§ **Materials provided**
/-- R80 and R293 to R315: what each instruction checks, and what it posts. `c` is the state that the checks use. -/
def Obligations.MatrixPosting : Prop :=
  (∀ (o : WX) (s : State), matrixNow s → s.t.mchk = none → s.t.mexiting = false →
    ((holders s s.t.core).contains s.t.uid = true → exec (.mmode o) s = .next (committed .ignore
      ((posted (.mmode o.ty.toNat) s).updT fun t => { t with mchk := some (MatCheck.start o.ty.toNat), mwait := 0 }))) ∧
    ((holders s s.t.core).contains s.t.uid = false → (holders s s.t.core).length < 2 → s.t.status = .running →
      (∀ t ∈ s.parked, t.core = s.t.core → t.mwait = 0) →
      ∃ t, exec (.mmode o) s = .next t ∧ t.granted = s.granted ++ [(s.t.core, s.t.uid)] ∧ t.t.mq = s.t.mq ++ [.mmode o.ty.toNat] ∧
        t.t.mchk = some (MatCheck.start o.ty.toNat) ∧ t.t.v = s.t.v) ∧
    ((holders s s.t.core).contains s.t.uid = false → 2 ≤ (holders s s.t.core).length → s.t.xctx.isSome = true →
      ∃ t, exec (.mmode o) s = .next t ∧ t.stalled = true ∧ t.granted = s.granted ∧ t.t.mchk = none)) ∧
  (∀ (core : Nat) (s : State), (holders s core).length < 2 →
    (nextWaiter s core = none → exec (.mmodeGrant core) s = .next { s with stalled := false }) ∧
    ∀ w, nextWaiter s core = some w → ∃ t, exec (.mmodeGrant core) s = .next t ∧ t.granted = s.granted ++ [(core, w.uid)]) ∧
  (∀ (o : WX) (s : State), matrixNow s →
    exec (.mexit o) s = .next (committed .ignore (if s.t.mchk = none then s
      else (posted .mexit s).updT fun t => { t with mchk := none, mexiting := true }))) ∧
  (∀ (o : WX) (s : State) (c : MatCheck), matrixNow s → s.t.mchk = some c →
    let sk := getS s o.sk
    let ta := o.ta.toNat
    let posts := fun (i : Instr) (op : MatOp) => exec i s = .next (committed .ignore (posted op s))
    let retile := fun (x : Option TileShape) (a : State) => a.updT fun t =>
      { t with mchk := t.mchk.map fun k => { k with tiles := k.tiles.setIfInBounds ta x } }
    (sk &&& 0x7F7F = sk → modeTy o.ty.toNat = true → shapeOk o.ty.toNat (sk.toNat % 128) (sk.toNat / 256) = true →
      let sh : TileShape := { ty := o.ty.toNat, nr := sk.toNat % 128, nc := sk.toNat / 256 }
      exec (.tcfg o) s = .next (committed .ignore (retile (some sh) (posted (.tcfg ta sh) s)))) ∧
    (sk &&& 0x7F7F ≠ sk ∨ modeTy o.ty.toNat = false ∨ shapeOk o.ty.toNat (sk.toNat % 128) (sk.toNat / 256) = false →
      exec (.tcfg o) s = .next { takeTrap (mkTrap 0x01 sk) (stopAt none s) with stalled := false }) ∧
    exec (.trel o) s = .next (committed .ignore (retile none (posted (.trel ta) s))) ∧
    posts (.acczero o) (.acczero o.ad.toNat) ∧
    (∀ x y : TileShape, c.tiles.getD ta none = some x → c.tiles.getD o.tb.toNat none = some y → o.ty.toNat = c.mtype → x.ty = c.mtype →
      y.ty = c.mtype → x.nr ≤ mvlOf c.mtype → y.nc ≤ mvlOf c.mtype → (isBfp c.mtype = true → y.nr = 16) →
      let e := fun (r : BitVec 5) => if isBfp c.mtype then getE s r.toNat else 0
      let mask := (getM s o.msk.toNat).toNat % 2 ^ y.nr
      let kept := ((List.range y.nr).filter fun k => (getM s o.msk.toNat).getLsbD k).length
      (x.nc = y.nr → posts (.mop o) (.mop o.ad.toNat ta o.tb.toNat false none (e o.sk) (e o.vs) (frmMode s)) ∧
        posts (.mopneg o) (.mop o.ad.toNat ta o.tb.toNat true none (e o.sk) (e o.vs) (frmMode s))) ∧
      (x.nc = kept ∨ kept = 0 → posts (.mopsp o) (.mop o.ad.toNat ta o.tb.toNat false (some mask) (e o.sk) (e o.vs) (frmMode s)))) ∧
    (∀ (sh : TileShape) (s1 : State), c.tiles.getD ta none = some sh → tileTypeOk sh.ty o.ty.toNat = true →
      (sk.toNat < sh.nr → sourcesAt [o.vs.toNat] [] none s s1 → s1.t.mq.length < 256 →
        exec (.tmvr o) s = .next (committed .ignore (consumeSources [o.vs.toNat] (posted (.tmvr ta o.ty.toNat sk.toNat s1.t.ctl.vl
          (getV s1 o.vs.toNat) (frmMode s1) (vtSat s1)) s1)))) ∧
      (sk.toNat < sh.nc → sh.nr ≤ 8192 / typeWidth o.ty.toNat → sourcesAt [] [o.vs.toNat] none s s1 → plainDest [o.vs.toNat] s1 →
        s1.t.mq.length < 256 →
        exec (.tmvc o) s = .next (committed .ignore (consumeSources [] (posted (.tmvc o.vs.toNat ta o.ty.toNat sk.toNat (frmMode s) (vtSat s) (vtTp s)) s1))))) ∧
    (∀ (sh : TileShape) (e : FolioEntry), c.tiles.getD ta none = some sh → o.ty.toNat = sh.ty →
      let d := sk.toNat % 2 ^ 22
      let st := rowStride s o.vs sh
      let al := if isBfp sh.ty then rowSize sh else tileWidth sh.ty / 8
      sk.toNat < 2 ^ 26 → nameFolio s (sk.toNat / 2 ^ 22) = .ready e → e.space ≠ 2 → s.poison = [] → d % al = 0 → st % (al : Int) = 0 →
      (∀ r < sh.nr, 0 ≤ (d : Int) + r * st ∧ (d : Int) + r * st + rowSize sh ≤ e.size) → posts (.tld o) (.tld ta (e.key d) st)) ∧
    (∀ (sh : TileShape) (rows : List (List (Nat × Nat))) (s1 : State), c.tiles.getD ta none = some sh → o.ty.toNat = sh.ty →
      storeRows sk (rowStride s o.vs sh) (rowSize sh) (List.range sh.nr) s = .ok rows s1 → s1.t.mq.length < 256 →
      exec (.tst o) s = .next (committed .ignore (posted (.tst ta rows) s1))) ∧
    (∀ s1 : State, sk.toNat < mvlOf c.mtype → 0x0A ≤ o.ty.toNat → o.ty.toNat ≤ 0x0D → mvlOf c.mtype ≤ 8192 / typeWidth o.ty.toNat →
      (sourcesAt [] [o.vs.toNat] none s s1 → plainDest [o.vs.toNat] s1 → s1.t.mq.length < 256 →
        exec (.accmv o) s = .next (committed .ignore (consumeSources [] (posted (.accmv o.vs.toNat o.ad.toNat o.ty.toNat sk.toNat (frmMode s)
          (vtSat s) (vtTp s)) s1)))) ∧
      (s.t.mq = [] → s.t.munit ≠ none → sourcesAt [] [o.vs.toNat] none s s1 → plainDest [o.vs.toNat] s1 →
        ∃ t, exec (.accPeek o) s = .next t ∧ t.stalled = false ∧ (∀ q : Nat, q ≠ o.vs.toNat → getV t q = getV s1 q) ∧
          t.home = s1.home ∧ t.t.mq = s1.t.mq)) ∧
    (∀ (e : FolioEntry), let d := sk.toNat % 2 ^ 22
      let n := mvlOf c.mtype
      let cb := typeWidth (cellTy c.mtype) / 8
      sk.toNat < 2 ^ 26 → nameFolio s (sk.toNat / 2 ^ 22) = .ready e → e.space = 2 → d % cb = 0 → d + n * n * cb ≤ e.size →
      posts (.accsp o) (.accsp o.ad.toNat (e.key d) e.index) ∧
      (s.poison = [] → posts (.accfl o) (.accfl o.ad.toNat (e.key d))))) ∧
  (∀ (o : WX) (s : State), runsNow .ignore s → isVCore s.t.core = true ∨ s.t.mchk = none →
    let bad := Host.Outcome.next ({ takeTrap (mkTrap 0x01 ((curHead s).1.setWidth 64)) (stopAt none s) with stalled := false } : State)
    exec (.tcfg o) s = bad ∧ exec (.trel o) s = bad ∧ exec (.tmvr o) s = bad ∧ exec (.tmvc o) s = bad ∧ exec (.tld o) s = bad ∧
      exec (.tst o) s = bad ∧ exec (.mop o) s = bad ∧ exec (.mopsp o) s = bad ∧ exec (.mopneg o) s = bad ∧ exec (.accmv o) s = bad ∧
      exec (.accPeek o) s = bad ∧ exec (.acczero o) s = bad ∧ exec (.accsp o) s = bad ∧ exec (.accfl o) s = bad)

/-- R298 to R315. `q` is the rest of the queue; `cvt` converts between a vector element and a tile's (R305), a bfpm mantissa as a sign-extended
byte (R48); `keys` are the bytes of each row that tst has checked (R308). -/
def Obligations.MatrixResults : Prop :=
  ∀ (s : State) (op : MatOp) (q : List MatOp), s.t.mq = op :: q →
    ∃ t, exec .matrixQueueComplete s = .next t ∧ t.stalled = false ∧ t.t.mq = q ∧ t.t.s = s.t.s ∧ t.t.m = s.t.m ∧ t.home = s.home ∧
      (∀ ty, op = .mmode ty → ∃ u, t.t.munit = some u ∧ u.mtype = ty ∧ (∀ ad i j, u.cell ad i j = 0) ∧ ∀ k : Nat, u.tiles.getD k none = none) ∧
      (op = .mexit → t.t.munit = none ∧ t.t.mexiting = false ∧ ∀ g ∈ t.granted, g.2 ≠ s.t.uid) ∧
      ∀ u : MatUnit, s.t.munit = some u →
        let n := mvlOf u.mtype
        let w := typeWidth (cellTy u.mtype)
        (∀ (ta : Nat) (sh : TileShape), op = .tcfg ta sh → ta < 4 → ∃ v x, t.t.munit = some v ∧ v.acc = u.acc ∧ v.tiles.getD ta none = some x ∧
          x.shape = sh ∧ (∀ r c, x.get r c = 0) ∧ ∀ k : Nat, k ≠ ta → v.tiles.getD k none = u.tiles.getD k none) ∧
        (∀ ta : Nat, op = .trel ta → ta < 4 → ∃ v, t.t.munit = some v ∧ v.acc = u.acc ∧ v.mtype = u.mtype ∧ v.tiles.getD ta none = none ∧
          ∀ k : Nat, k ≠ ta → v.tiles.getD k none = u.tiles.getD k none) ∧
        (let cvt := fun (td ts frm : Nat) (sat : Bool) (x : Nat) =>
           if isBfp td then (truncInt (bfpMant (td - 0x10 + 2) x) 8, (0 : Fl)) else convertElem td ts frm sat x
         let plane := fun (k m j : Nat) =>
           ((List.range m).map fun i => if (s.t.readByte (k + 32 * i + j / 8)).getLsbD (j % 8) then 2 ^ i else 0).sum
         ∀ (ta : Nat) (x : Tile), ta < 4 → u.tiles.getD ta none = some x → x.shape.nr * x.shape.nc * tileWidth x.shape.ty ≤ 65536 →
          let sh := x.shape
          let tw := tileWidth sh.ty
          let only := fun (f : Nat → Nat → Nat) => ∃ v y, t.t.munit = some v ∧ v.acc = u.acc ∧ v.mtype = u.mtype ∧ v.tiles.getD ta none = some y ∧
            y.shape = sh ∧ (∀ i < sh.nr, ∀ j < sh.nc, y.get i j = f i j) ∧ ∀ k : Nat, k ≠ ta → v.tiles.getD k none = u.tiles.getD k none
          (∀ (ty r vl frm : Nat) (vs : VReg) (sat : Bool), op = .tmvr ta ty r vl vs frm sat → r < sh.nr →
            let c := fun (e : Nat) => cvt sh.ty ty frm sat (elemAt vs.toNat (typeWidth ty) e)
            only (fun i j => if i = r ∧ j < vl then (c j).1 % 2 ^ tw else x.get i j) ∧
            ∃ f : Fl, orOver (min vl sh.nc) (fun _ => true) (fun e => (c e).2) f ∧ raised s t f) ∧
          (∀ (vd ty c frm : Nat) (sat tp : Bool), op = .tmvc vd ta ty c frm sat tp → vd < 32 → sh.nr ≤ 8192 / typeWidth ty →
            let y := fun (r : Nat) => cvt ty sh.ty frm sat (x.get r c)
            t.t.munit = some u ∧ (∀ k : Nat, k ≠ vd → getV t k = getV s k) ∧ dirtied s t vd 1 ∧
            (∀ e < 8192 / typeWidth ty, elemAt (getV t vd).toNat (typeWidth ty) e =
              if e < sh.nr then (y e).1 % 2 ^ typeWidth ty else if tp then 0 else elemAt (getV s vd).toNat (typeWidth ty) e) ∧
            ∃ f : Fl, orOver sh.nr (fun _ => true) (fun e => (y e).2) f ∧ raised s t f) ∧
          (∀ base st : Int, op = .tld ta base st →
            let k := fun (r : Nat) => (base + (r : Int) * st).toNat
            t.t.ctl = s.t.ctl ∧ only fun i j =>
              if isBfp sh.ty then truncInt (bfpMant (sh.ty - 0x10 + 2) (plane (k i) (sh.ty - 0x10 + 2) j)) 8
              else leNat (s.t.readBytes (tw / 8) (k i + j * (tw / 8)))) ∧
          (∀ rows : List (List (Nat × Nat)), op = .tst ta rows → rows.length = sh.nr →
            let keys := fun (r : Nat) => ((rows.getD r []).map fun p => (List.range p.2).map (p.1 + ·)).flatten
            let size := if isBfp sh.ty then 32 * (sh.ty - 0x10 + 2) else sh.nc * (tw / 8)
            (∀ r < sh.nr, (keys r).length = size ∧ (keys r).Nodup) →
            t.t.munit = some u ∧ t.t.v = s.t.v ∧ t.t.ctl = s.t.ctl ∧
            (∀ r < sh.nr, ∀ i < size, (∀ q, r < q → q < sh.nr → (keys r).getD i 0 ∉ keys q) → ∀ b < 8,
              (t.t.readByte ((keys r).getD i 0)).getLsbD b =
                if isBfp sh.ty then decide (i % 32 * 8 + b < sh.nc) && (x.get r (i % 32 * 8 + b)).testBit (i / 32)
                else (x.get r (i / (tw / 8))).testBit (i % (tw / 8) * 8 + b)) ∧
            ∀ a, (∀ r < sh.nr, a ∉ keys r) → t.t.readByte a = s.t.readByte a)) ∧
        (∀ (ad ta tb : Nat) (neg : Bool) (mask : Option Nat) (ea eb : EReg) (frm : Nat) (x y : Tile),
          op = .mop ad ta tb neg mask ea eb frm → ad < 2 → u.tiles.getD ta none = some x → u.tiles.getD tb none = some y →
          let kept := keptPositions mask y.shape.nr
          ∃ v, t.t.munit = some v ∧ v.tiles = u.tiles ∧ v.mtype = u.mtype ∧ (∀ a i j, a ≠ ad → v.cell a i j = u.cell a i j) ∧
            ∀ i < n, ∀ j < n, v.cell ad i j =
              if x.shape.nr ≤ i ∨ y.shape.nc ≤ j then u.cell ad i j
              else if isBfp u.mtype then
                if kept = [] then u.cell ad i j
                else
                  let m := u.mtype - 0x10 + 2
                  let sum := (kept.map fun p => bfpMant m (x.get i p.2) * bfpMant m (y.get p.1 j)).sum
                  (bfpCell u.mtype neg frm (elemAt ea.toNat 8 i) (elemAt eb.toNat 8 j) sum (u.cell ad i j)).1 % 2 ^ w
              else kept.foldl (fun c p => (stepCell u.mtype neg frm (x.get i p.2) (y.get p.1 j) c).1) (u.cell ad i j) % 2 ^ w) ∧
        (∀ ad, op = .acczero ad → ad < 2 → ∃ v, t.t.munit = some v ∧ v.tiles = u.tiles ∧ (∀ i j, v.cell ad i j = 0) ∧
          ∀ a i j, a ≠ ad → v.cell a i j = u.cell a i j) ∧
        (∀ (vd ad ty r frm : Nat) (sat tp : Bool), op = .accmv vd ad ty r frm sat tp → vd < 32 → n ≤ 8192 / typeWidth ty → ty ≤ 0x0E →
          t.t.munit = some u ∧ (∀ k : Nat, k ≠ vd → getV t k = getV s k) ∧ ∀ e < 8192 / typeWidth ty, elemAt (getV t vd).toNat (typeWidth ty) e =
            if e < n then (convertElem ty (cellTy u.mtype) frm sat (u.cell ad r e)).1 % 2 ^ typeWidth ty
            else if tp then 0 else elemAt (getV s vd).toNat (typeWidth ty) e) ∧
        (∀ (ad base entry : Nat), op = .accsp ad base entry → t.t.munit = some u ∧
          ∀ i < n, ∀ j < n, leNat (t.t.readBytes (w / 8) (base + (i * n + j) * (w / 8))) = u.cell ad i j) ∧
        (∀ (ad base : Nat), op = .accfl ad base → ad < 2 → ∃ v, t.t.munit = some v ∧ v.tiles = u.tiles ∧
          ∀ i < n, ∀ j < n, v.cell ad i j = leNat (s.t.readBytes (w / 8) (base + (i * n + j) * (w / 8))))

§ **Exercise goal**
Report the lines above that contain "holders".

§ **Solved problem**
    ((holders s s.t.core).contains s.t.uid = true → exec (.mmode o) s = .next (committed .ignore
    ((holders s s.t.core).contains s.t.uid = false → (holders s s.t.core).length < 2 → s.t.status = .running →
    ((holders s s.t.core).contains s.t.uid = false → 2 ≤ (holders s s.t.core).length → s.t.xctx.isSome = true →
  (∀ (core : Nat) (s : State), (holders s core).length < 2 →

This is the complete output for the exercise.